The first instrument was the bongos. I immediately realized that this was not going to be as easy as I expected. How was it possible for anyone to use one hand to hit one drum with one rhythm and the other hand to hit another drum with another rhythm? I was not coordinated enough for this.
My faith hadn’t been completely shaken yet, though. I still had plenty of instruments to try, right? But as I tried the next set of band instruments (the flute, the clarinet, and the trumpet) I quickly learned that my musical talent had ended with the recorder. If I needed my lips to play it, it wasn’t going to happen. How did anyone play these instruments without seriously getting lightheaded?
But just before my musical dreams shattered, we tried the violin. Finally, an instrument that didn’t require my mouth to make a sound. The wooden body fit under my chin perfectly. The bow felt natural in my hand. And within one class, Mr.
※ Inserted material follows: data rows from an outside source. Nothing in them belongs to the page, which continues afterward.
-- ==== Sys2Proof/Machine/VArith.lean ====
section
/-! DEFINITION. Operands of V (R179 to R188) and its element arithmetic, comparisons and selections (R192 to R195). -/

namespace Sys2Proof.Machine

open Sys2Proof

/-! ## Names and lanes -/

/-- The register that a name reaches (R188). -/
def vreg (v : VrbReg) (n : VReg) : Fin 32 :=
  if v.base.val ≤ n.val && n.val ≤ v.base.val + v.sizeM1.val then
    Fin.ofNat 32 (v.base.val + (n.val - v.base.val + v.rot.val) % (v.sizeM1.val + 1))
  else n

/-- The extension of a word that carries none. -/
def noVX : VX := { m := 0, msk := false, z := false, rm := .ne, ns := false, idx := 0, fmt := .raw }

/-- Lane i is active (R181). -/
def laneOn (c : Core) (x : VX) (i : Nat) : Bool := !x.msk || c.masks[x.m].bits.getLsbD i

/-- All bits of the lanes that a mask selects. -/
def laneBits (f : Nat → Bool) : Row :=
  BitVec.ofNat 2048 (packElems 32 ((List.range 64).map fun i => if f i then 0xFFFFFFFF else 0))

/-- The elements of a register (R57). -/
def elemsOf (f : Fmt) (x : Row) : List Nat := (List.range (fmtCount f)).map (elemAt f x)

/-- A register of elements of a width. -/
def rowOf (w : Nat) (es : List Nat) : Row := BitVec.ofNat 2048 (packElems w es)

/-- Element j is active. -/
def elemOn (c : Core) (x : VX) (f : Fmt) (j : Nat) : Bool := laneOn c x (j * fmtWidth f / 32)

/-- The bits of a destination under a mask (R181). -/
def maskRow (c : Core) (x : VX) (old new : Row) : Row :=
  if x.msk then
    let m := laneBits (laneOn c x)
    (new &&& m) ||| (if x.z then 0 else old &&& ~~~m)
  else new

/-! ## Running a V word -/

/-- The end of a V word of `len` words, with what it leaves in the registers. -/
def finishV (s : State) (t : Tok) (len : Nat) (f : Core → Core) : State :=
  s.updHere fun c => ({ c with core := f c.core }.retire .v t (c.core.pc.v + len))

/-- The tagged sources that an instruction reads: its registers, and its destination where a mask keeps its lanes (R181). -/
def keepsDst (x : VX) : Bool := x.msk && !x.z

/-- Steps 3 and 4 of R35 for a V word, with the poison of what a present word reads: the clock and the presence. -/
def vCheck (c : Core) (srcs : List (Fin 32)) (form : List Clk → Except Stop Clk) (fmts : List Fmt → Bool)
    (masks : List MaskReg) : Except Stop (Clk × Bool) := do
  let vs := srcs.map fun i => c.vregs[i]
  needSound (vs.any VVal.tagBad)
  let k ← clockRead c (form (vs.map VVal.tag))
  if !fmts (vs.map VVal.fmt) then .error (Stop.of .formatMismatch)
  let on := clkOn c k
  needSound (on && (vs.any (fun v => v.bad != 0) || masks.any fun m => c.masks[m].bad != 0))
  pure (k, on)

/-- The clock of one register that a word reads, with its poison, and whether the word is present (R111, R137, R138). -/
def tagOn (c : Core) (x : VVal) : Except Stop Bool := do
  needSound x.tagBad
  let k ← clockRead c (.ok x.tag)
  pure (clkOn c k)

/-- Every format of a list equals the first, which a class accepts (R58). -/
def sameFmt (ok : Fmt → Bool) : List Fmt → Bool
  | [] => true
  | f :: rest => ok f && rest.all (· == f)

/-- The mask that a form reads. -/
def maskUse (x : VX) : List MaskReg := if x.msk then [x.m] else []

/-- Write a vector register. -/
def Core.setV (c : Core) (d : Fin 32) (v : VVal) : Core := { c with vregs := c.vregs.set d v }

/-- A form with one vector result in the format of its first source (R184): its result from the elements of its sources. -/
def vForm (t : Tok) (len : Nat) (d : VReg) (srcs : List VReg) (addend : Bool) (x : VX) (ok : Fmt → Bool)
    (f : Core → Fmt → List Row → Row) (s : State) : Host.Outcome State Fault Refusal :=
  runWord .v t s fun c _ => do
    let r := srcs.map (vreg c.core.vrb)
    let dr := vreg c.core.vrb d
    let regs := r ++ (if addend || keepsDst x then [dr] else [])
    let (k, on) ← vCheck c.core regs sameClock (sameFmt ok) (maskUse x)
    if !on then pure (finishV s t len id)
    else
      let fmt := c.core.vregs[r.headD 0].fmt
      let old := c.core.vregs[dr].bits
      let rows := (r ++ (if addend then [dr] else [])).map fun i => c.core.vregs[i].bits
      let bits := maskRow c.core x old (f c.core fmt rows)
      pure (finishV s t len fun c => c.setV dr { bits := bits, fmt := fmt, tag := k })

/-- Element by element, on one or more rows. -/
def map1 (fmt : Fmt) (f : Nat → Nat) (a : Row) : Row := rowOf (fmtWidth fmt) ((elemsOf fmt a).map f)
def map2 (fmt : Fmt) (f : Nat → Nat → Nat) (a b : Row) : Row :=
  rowOf (fmtWidth fmt) (List.zipWith f (elemsOf fmt a) (elemsOf fmt b))
def map3 (fmt : Fmt) (f : Nat → Nat → Nat → Nat) (a b d : Row) : Row :=
  rowOf (fmtWidth fmt) (List.zipWith (fun (g : Nat → Nat) e => g e) (List.zipWith f (elemsOf fmt a) (elemsOf fmt b)) (elemsOf fmt d))

def row0 (l : List Row) : Row := l.getD 0 0
def row1 (l : List Row) : Row := l.getD 1 0
def row2 (l : List Row) : Row := l.getD 2 0

/-! ## Element operations (R74 to R76) -/

/-- An integer element as an exact integer. -/
def intElem (f : Fmt) (a : Nat) : Int := if isSigned f then signedOf (fmtWidth f) a else (a % 2 ^ fmtWidth f : Nat)

/-- A place in the order of R202 and of vmin and vmax: NaN lowest, −0 below +0. -/
def rankKey (f : Fmt) (a : Nat) : Int :=
  if isInt f then intElem f a
  else
    let w := fmtWidth f
    if floatVal f a == .nan then -(2 ^ 64 : Nat)
    else if a / 2 ^ (w - 1) % 2 = 1 then -((a % 2 ^ (w - 1) : Nat) : Int) - 1 else (a % 2 ^ (w - 1) : Nat)

def isNan (f : Fmt) (a : Nat) : Bool := !isInt f && floatVal f a == .nan

def addElem (f : Fmt) (rm : Rm) (ns : Bool) (a b : Nat) : Nat :=
  if isInt f then narrowInt f ns (intElem f a + intElem f b) else roundTo f rm (addVal rm (floatVal f a) (floatVal f b))

def subElem (f : Fmt) (rm : Rm) (ns : Bool) (a b : Nat) : Nat :=
  if isInt f then narrowInt f ns (intElem f a - intElem f b)
  else roundTo f rm (addVal rm (floatVal f a) (floatVal f b).negate)

def mulElem (f : Fmt) (rm : Rm) (ns : Bool) (a b : Nat) : Nat :=
  if isInt f then narrowInt f ns (intElem f a * intElem f b) else roundTo f rm (mulVal (floatVal f a) (floatVal f b))

def minElem (f : Fmt) (a b : Nat) : Nat :=
  if isNan f a || isNan f b then nanCode f else if rankKey f a ≤ rankKey f b then a else b

def maxElem (f : Fmt) (a b : Nat) : Nat :=
  if isNan f a || isNan f b then nanCode f else if rankKey f a ≤ rankKey f b then b else a

def absElem (f : Fmt) (ns : Bool) (a : Nat) : Nat :=
  if isInt f then narrowInt f ns (intElem f a).natAbs
  else if isNan f a then nanCode f else a % 2 ^ (fmtWidth f - 1)

def negElem (f : Fmt) (ns : Bool) (a : Nat) : Nat :=
  if isInt f then narrowInt f ns (-intElem f a)
  else if isNan f a then nanCode f else (a + 2 ^ (fmtWidth f - 1)) % 2 ^ fmtWidth f

/-- ±(a × b) ± d, rounded once (R74). -/
def fmaElem (f : Fmt) (rm : Rm) (ns negP negD : Bool) (a b d : Nat) : Nat :=
  if isInt f then
    let p := intElem f a * intElem f b
    narrowInt f ns ((if negP then -p else p) + (if negD then -intElem f d else intElem f d))
  else
    let p := mulVal (floatVal f a) (floatVal f b)
    let v := floatVal f d
    roundTo f rm (addVal rm (if negP then p.negate else p) (if negD then v.negate else v))

/-! ## Element arithmetic (R192) -/

def vbin (t : Tok) (len : Nat) (d a b : VReg) (x : VX) (f : Fmt → Nat → Nat → Nat) (s : State) :
    Host.Outcome State Fault Refusal :=
  vForm t len d [a, b] false x isArith (fun _ fmt l => map2 fmt (f fmt) (row0 l) (row1 l)) s

def vun (t : Tok) (len : Nat) (d a : VReg) (x : VX) (ok : Fmt → Bool) (f : Fmt → Nat → Nat) (s : State) :
    Host.Outcome State Fault Refusal :=
  vForm t len d [a] false x ok (fun _ fmt l => map1 fmt (f fmt) (row0 l)) s

def vtri (t : Tok) (len : Nat) (d a b : VReg) (x : VX) (negP negD : Bool) (s : State) : Host.Outcome State Fault Refusal :=
  vForm t len d [a, b] true x isArith
    (fun _ fmt l => map3 fmt (fmaElem fmt x.rm x.ns negP negD) (row0 l) (row1 l) (row2 l)) s

def vfun (t : Tok) (len : Nat) (d a : VReg) (x : VX) (f : FVal → FVal) (s : State) : Host.Outcome State Fault Refusal :=
  vun t len d a x isArithFloat (fun fmt e => roundTo fmt x.rm (f (floatVal fmt e))) s

def execVadd (t : Tok) (d a b : VReg) (s : State) : Host.Outcome State Fault Refusal :=
  vbin t 1 d a b noVX (fun f => addElem f .ne false) s
def execVaddExt (t : Tok) (d a b : VReg) (x : VX) (s : State) : Host.Outcome State Fault Refusal :=
  vbin t 2 d a b x (fun f => addElem f x.rm x.ns) s
def execVsub (t : Tok) (d a b : VReg) (s : State) : Host.Outcome State Fault Refusal :=
  vbin t 1 d a b noVX (fun f => subElem f .ne false) s
def execVsubExt (t : Tok) (d a b : VReg) (x : VX) (s : State) : Host.Outcome State Fault Refusal :=
  vbin t 2 d a b x (fun f => subElem f x.rm x.ns) s
def execVmul (t : Tok) (d a b : VReg) (s : State) : Host.Outcome State Fault Refusal :=
  vbin t 1 d a b noVX (fun f => mulElem f .ne false) s
def execVmulExt (t : Tok) (d a b : VReg) (x : VX) (s : State) : Host.Outcome State Fault Refusal :=
  vbin t 2 d a b x (fun f => mulElem f x.rm x.ns) s
def execVmin (t : Tok) (d a b : VReg) (s : State) : Host.Outcome State Fault Refusal := vbin t 1 d a b noVX minElem s
def execVminExt (t : Tok) (d a b : VReg) (x : VX) (s : State) : Host.Outcome State Fault Refusal :=
  vbin t 2 d a b x minElem s
def execVmax (t : Tok) (d a b : VReg) (s : State) : Host.Outcome State Fault Refusal := vbin t 1 d a b noVX maxElem s
def execVmaxExt (t : Tok) (d a b : VReg) (x : VX) (s : State) : Host.Outcome State Fault Refusal :=
  vbin t 2 d a b x maxElem s
def execVabs (t : Tok) (d a : VReg) (s : State) : Host.Outcome State Fault Refusal :=
  vun t 1 d a noVX isArith (fun f => absElem f false) s
def execVabsExt (t : Tok) (d a : VReg) (x : VX) (s : State) : Host.Outcome State Fault Refusal :=
  vun t 2 d a x isArith (fun f => absElem f x.ns) s
def execVneg (t : Tok) (d a : VReg) (s : State) : Host.Outcome State Fault Refusal :=
  vun t 1 d a noVX isArith (fun f => negElem f false) s
def execVnegExt (t : Tok) (d a : VReg) (x : VX) (s : State) : Host.Outcome State Fault Refusal :=
  vun t 2 d a x isArith (fun f => negElem f x.ns) s
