-- ==== Sys2Proof/Machine/VMove.lean ====
section
/-! DEFINITION. The words of V that move lanes, reduce, order and convert (R196 to R210), and the rotating base with the
branches of V (R187 to R190, R197). -/

namespace Sys2Proof.Machine

open Sys2Proof

/-! ## Moves and permutes (R198, R199) -/

/-- A form whose result has the format of va, and whose further sources have only a clock to agree on (R199): it takes the
rows of va and of the index source. -/
def vPerm (t : Tok) (len : Nat) (d a : VReg) (ix : List VReg) (x : VX) (f : Row → Row → Row) (s : State) :
    Host.Outcome State Fault Refusal :=
  runWord .v t s fun c _ => do
    let ra := vreg c.core.vrb a
    let rd := vreg c.core.vrb d
    let data := ra :: (if keepsDst x then [rd] else [])
    let idx := ix.map (vreg c.core.vrb)
    let (k, on) ← vCheck c.core (data ++ idx) sameClock (fun l => sameFmt (fun _ => true) (l.take data.length)) (maskUse x)
    if !on then pure (finishV s t len id)
    else
      let src := c.core.vregs[ra]
      let bits := maskRow c.core x c.core.vregs[rd].bits (f src.bits (c.core.vregs[idx.headD 0].bits))
      pure (finishV s t len fun c => c.setV rd { bits := bits, fmt := src.fmt, tag := k })

/-- Lane i of a register. -/
def laneAt (x : Row) (i : Nat) : Nat := elemAt .raw x i

/-- A register from its 64 lanes. -/
def rowOfLanes (f : Nat → Nat) : Row := rowOf 32 ((List.range 64).map f)

def shufRow (a b : Row) : Row := rowOf 8 ((List.range 256).map fun j => elemAt .int8 a (elemAt .int8 b j))
def permRow (a b : Row) : Row := rowOfLanes fun j => laneAt a (laneAt b j % 64)
def rotRow (n : Nat) (a : Row) : Row := rowOfLanes fun j => laneAt a ((j + n) % 64)
def bcastRow (n : Nat) (a : Row) : Row := rowOfLanes fun _ => laneAt a n

def execVmov (t : Tok) (d a : VReg) (s : State) : Host.Outcome State Fault Refusal :=
  vPerm t 1 d a [] noVX (fun r _ => r) s
def execVmovExt (t : Tok) (d a : VReg) (x : VX) (s : State) : Host.Outcome State Fault Refusal :=
  vPerm t 2 d a [] x (fun r _ => r) s
def execVshuf (t : Tok) (d a b : VReg) (s : State) : Host.Outcome State Fault Refusal :=
  vPerm t 1 d a [b] noVX shufRow s
def execVshufExt (t : Tok) (d a b : VReg) (x : VX) (s : State) : Host.Outcome State Fault Refusal :=
  vPerm t 2 d a [b] x shufRow s
def execVperm (t : Tok) (d a b : VReg) (s : State) : Host.Outcome State Fault Refusal :=
  vPerm t 1 d a [b] noVX permRow s
def execVpermExt (t : Tok) (d a b : VReg) (x : VX) (s : State) : Host.Outcome State Fault Refusal :=
  vPerm t 2 d a [b] x permRow s
def execVrot (t : Tok) (d a : VReg) (x : VX) (s : State) : Host.Outcome State Fault Refusal :=
  vPerm t 2 d a [] x (fun r _ => rotRow x.idx.val r) s
def execVbcast (t : Tok) (d a : VReg) (x : VX) (s : State) : Host.Outcome State Fault Refusal :=
  vPerm t 2 d a [] x (fun r _ => bcastRow x.idx.val r) s

/-- Put a value into lane n. -/
def putLane (x : Row) (n : Nat) (v : Word32) : Row :=
  (x &&& ~~~(BitVec.ofNat 2048 0xFFFFFFFF <<< (32 * n))) ||| (v.setWidth 2048 <<< (32 * n))

/-- The presence of a word by its tag check: a word that is not absent waits first (R35). -/
def presentAfter (on : Except Stop Bool) (wait : Except Stop Unit) : Except Stop Bool :=
  match on with
  | .ok false => .ok false
  | r => wait.bind fun _ => r

/-- vmovs (R198). -/
def execVmovs (t : Tok) (d : VReg) (q : QNum) (n : Fin 64) (s : State) : Host.Outcome State Fault Refusal :=
  runWord .v t s fun c k => do
    let cell := s.cur.cell
    needQueue (s.popAssigned k cell .v q.val)
    let rd := vreg c.core.vrb d
    let old := c.core.vregs[rd]
    let raw := s.popWait k c cell q.val
    let on ← presentAfter (tagOn c.core old) (raw.map fun _ => ())
    if !on then pure (finishV s t 2 id)
    else
      let raw ← raw
      let e ← popCheck c.core.qpopFmt[q] old.tag false raw
      pure (finishV (s.popTake k cell q.val) t 2 fun c =>
        c.setV rd { old with
          bits := putLane old.bits n.val (e.val.setWidth 32), bad := old.bad &&& ~~~((1 : BitVec 64) <<< n.val) })

/-- The value that vext pushes (R198). -/
def extValue (f : Fmt) (x : Row) (n : Nat) : Word64 :=
  let lane := BitVec.ofNat 32 (laneAt x n)
  if f == .int32 then lane.signExtend 64 else lane.setWidth 64

/-- A push of a present V word: the entry goes to its queue as the word finishes (R156). -/
def pushV (s : State) (t : Tok) (k : Task) (len : Nat) (q : QNum) (e : QEntry) : State :=
  (finishV s t len id).deposit k s.cur.cell q.val .v e

/-- vext (R198). -/
def execVext (t : Tok) (q : QNum) (a : VReg) (n : Fin 64) (s : State) : Host.Outcome State Fault Refusal :=
  runWord .v t s fun c k => do
    needQueue (s.pushAssigned k s.cur.cell .v q.val)
    let v := c.core.vregs[vreg c.core.vrb a]
    let on ← presentAfter (tagOn c.core v) (s.pushRoom k s.cur.cell q.val 16)
    if !on then pure (finishV s t 2 id)
    else
      needSound (v.bad.getLsbD n.val)
      pure (pushV s t k 2 q (scalarEntry (extValue v.fmt v.bits n.val) v.tag (c.pushFmt q) k.instant))

/-! ## Masks (R196) -/

/-- A mask word on k0 that reads `ms` and writes md. -/
def maskWord (t : Tok) (md : MaskReg) (ms : List MaskReg) (f : List (BitVec 64) → BitVec 64) (s : State) :
    Host.Outcome State Fault Refusal :=
  runWord .v t s fun c _ => do
    needSound (ms.any fun m => c.core.masks[m].bad != 0)
    pure (finishV s t 1 fun c' => { c' with masks := c'.masks.set md { bits := f (ms.map fun m => c.core.masks[m].bits) } })

/-- The first and second mask of a word. -/
def mk0 (l : List (BitVec 64)) : BitVec 64 := l.getD 0 0
def mk1 (l : List (BitVec 64)) : BitVec 64 := l.getD 1 0

def execMand (t : Tok) (md ma mb : MaskReg) (s : State) : Host.Outcome State Fault Refusal :=
  maskWord t md [ma, mb] (fun l => mk0 l &&& mk1 l) s
def execMor (t : Tok) (md ma mb : MaskReg) (s : State) : Host.Outcome State Fault Refusal :=
  maskWord t md [ma, mb] (fun l => mk0 l ||| mk1 l) s
def execMnot (t : Tok) (md ma : MaskReg) (s : State) : Host.Outcome State Fault Refusal :=
  maskWord t md [ma] (fun l => ~~~(mk0 l)) s
def execMset (t : Tok) (md : MaskReg) (n : Fin 128) (s : State) : Host.Outcome State Fault Refusal :=
  maskWord t md [] (fun _ => BitVec.ofNat 64 (2 ^ n.val - 1)) s

/-- mpop (R196): the count of ones, as a scalar entry on k0. -/
def execMpop (t : Tok) (q : QNum) (ma : MaskReg) (s : State) : Host.Outcome State Fault Refusal :=
  runWord .v t s fun c k => do
    needQueue (s.pushAssigned k s.cur.cell .v q.val)
    s.pushRoom k s.cur.cell q.val 16
    needSound (c.core.masks[ma].bad != 0)
    let n := (List.range 64).countP fun i => c.core.masks[ma].bits.getLsbD i
    pure (pushV s t k 1 q (scalarEntry (BitVec.ofNat 64 n) 0 (c.pushFmt q) k.instant))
Lynch asked me to help other students as they also tried it.
And so when I came home one day to my dad’s house for a weekly visit (I hadn’t yet moved in with him) and he asked that we carefully decide which instrument I would play next year so we could hand in the right paperwork I told him I had already made the decision and handed in my paperwork. It was obvious. I didn’t choose the violin. The violin chose me.